The regulatory organisation which said pharmacists do not have saving culture, also warned that severe punishments and sanctions, including a minimum of five years imprisonment and N10 million fine awaits any pharmacist who indulges in professional misconducts and other sharp practices when the new amended law takes effect.
“I expect them to be able to plan and look ahead, you are not supposed to consume everything you have, but to save. If you don’t have a saving culture, by the time you are supposed to be relaxing, you will still looking for what to eat,” the Registrar/Chief Executive of PCN, Nurudeen Elijah Mohammed, said.
He made these revelations in an interview during the inauguration of Abuja Pharmacists Elders Forum led by Alhaji Abdulrahman Momodu.
Mohammed said: “The major challenge facing Nigerian pharmacists is economic challenge, health challenge and social challenges and these are the basic challenges they normally come across. The reason there is that most of them don’t have retirement and succession plans. For those of them who are in business, they lack the succession plan and because they don’t plan very, well the end becomes a disaster.

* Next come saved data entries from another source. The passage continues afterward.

/-- Witness of LinksTrainAndReport and of LanesFailAndAreSpared: a link that comes UP with the flits that wait for a report, a lane that
fails while another waits for the spare, and the return of an injected lane at its time and before it. -/
theorem witness_lanes :
    let past := linkAt 1 fun l => { l with past := [heldFlit 7 [] 0], awaiting := true }
    let wait := linkAt 2 fun l => { l with rxSpare := some 3 }
    let av := { served.av with injectedLanes := [(375, 1)] }
    let inj (n : Nat) : State := { linkAt 2 fun l => { l with rxSpare := some 7 } with av := av, now := n }
    let n := usCycles 1000000
    past.fab.waiting = [] ∧ SMap.rising 0 past.fab.links = true ∧ past.eng 23 2 / 256 = 5 / 256
      ∧ (past.link 23).awaiting = true ∧ runs (exec (.linkUp 23 5 true) past) = true
      ∧ nextIs (exec (.laneFail 23 8) wait) (fun t => decide (t.linkIsUp 23 = false)) = true
      ∧ nextIs (exec (.laneFail 23 7) wait) (fun t => decide (t.linkIsUp 23 = false)) = true
      ∧ gives (exec (.injectedLaneReturn 23 7) (inj (n - 1))) (inj (n - 1)) = true
      ∧ nextIs (exec (.injectedLaneReturn 23 7) (inj n)) (fun t => decide (t.lanesOn 23 1 7 = some 7 ∧ (t.link 23).rxSpare = none)) = true
      ∧ nextIs (exec (.ackTimer 23) (linkAt 2 fun l => { l with owed := [(0, 3)] })) (fun t => decide ((t.link 23).owed = [])) = true := by
  decide +kernel

/-- Witness of CodewordsCarryStripes: a flit's bytes, and the codewords of a lane in use and of the idle spare. -/
theorem witness_flit_bytes :
    let f := { heldFlit 7 [] 0 with content := List.replicate 240 5 }
    let u := linkAt 2 id
    f.content.length = 240 ∧ f.bytes.length = 256 ∧ u.lanesOn 23 0 3 = some 3 ∧ u.lanesOn 23 0 8 = none
      ∧ maskBit (u.failedLanes 23 0) 8 = false ∧ (u.link 23).txSpare = none ∧ (u.txCodeword 23 8 []).isSome = true := by decide +kernel

/-- Witness of PartitionsBeginAndEnd: a teardown whose streams' group on die 1 waits for its mark, and the shares of an estimate. -/
theorem witness_teardown_waits :
    let e := seWord 0xFFFF (put 267 264 0)
    let s := ((withStrm fun x => { x with entries := [(32768, BitVec.ofNat 512 (e.toNat))] }).setReg 0x5100 2 0).setReg 0x7010 1 2
    s.partState 0 = 2 ∧ s.partCtxs 0 = [] ∧ s.tearing 0 = false ∧ (s.tearStreams 0).tearing 0 = true
      ∧ (energyShares (List.replicate 17 10) 0 (2 * 10 ^ 6)).sum = 195
      ∧ (energyShares (List.replicate 17 20) 0 (2 * 10 ^ 6)).sum = 204 := by decide +kernel

/-- Witness of ContextCommandsRun and of ContextEventsComplete: an image of another module, and a window that is still being filled with
zeros. -/
theorem witness_ctx_waits :
    let a := 2 ^ 48 + 7 * 2 ^ 42
    let d := word 3 (6 + put 248 237 5 + put 224 173 a)
    let s := frontAt (withCtxs []) d
    let o : CtxOp := ⟨1, 0, s.headAfter 1 0 d, d, .blocked, s.now⟩
    let k : Ctx := { Ctx.init with st := .killing, header := BitVec.ofNat 512 (put 143 128 1) }
    let r : State := { withCtxs [(5, { k with st := .restoring }), (6, k)] with ctxOps := [⟨1, 0, 1, coWord 3 (put 236 225 0xFFF), .restore, 0⟩] }
    isFront s d = true ∧ (s.popDesc 1 0 d).opReads o = [(a, 64)]
      ∧ nextIs (exec (.ctxImport 1 0) s) (fun t => decide ((t.pair 1 0).fetched = [d] ∧ t.fab.fetched = [⟨a, 64, [], false⟩])) = true
      ∧ hdRowSpan k.header = 1
      ∧ r.fillPending (r.physOf 0) 5 0 1 0 0 = true ∧ gives (exec (.restoreComplete 5 []) r) r = true := by decide +kernel

end Sys2Proof.Tests
end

“But sometimes, it may not be their fault; the economic environment and political environment could be a major challenge to them, because I remember a colleague who was based in Maiduguri. The policies of government, practicing environment and the regulatory policy could also affect them. It is a cocktail of problems.”
According to Mohammed, although there are no clear-cut statistics, his over 30 years of practice have confirmed that pharmacists don't have saving culture.
“Majority of them don’t have succession plan because the average African man really do not have succession plan. It is either because their children are not in the same practice or they don’t have full confidence on those who are working with them. They therefore believe that the business is not going to continue,” he emphasised.
To address the situation, the PCN Chief Executive, stressed that the regulatory agency was putting in place and encouraging Nigerians to come together and have what he described as “Chain Pharmacy.”
He explained thus: “Chain Pharmacy is a practice when different Pharmacies will come together, may be three to ten of you can come together to form a Limited Liability Company which will now be separated from individuals.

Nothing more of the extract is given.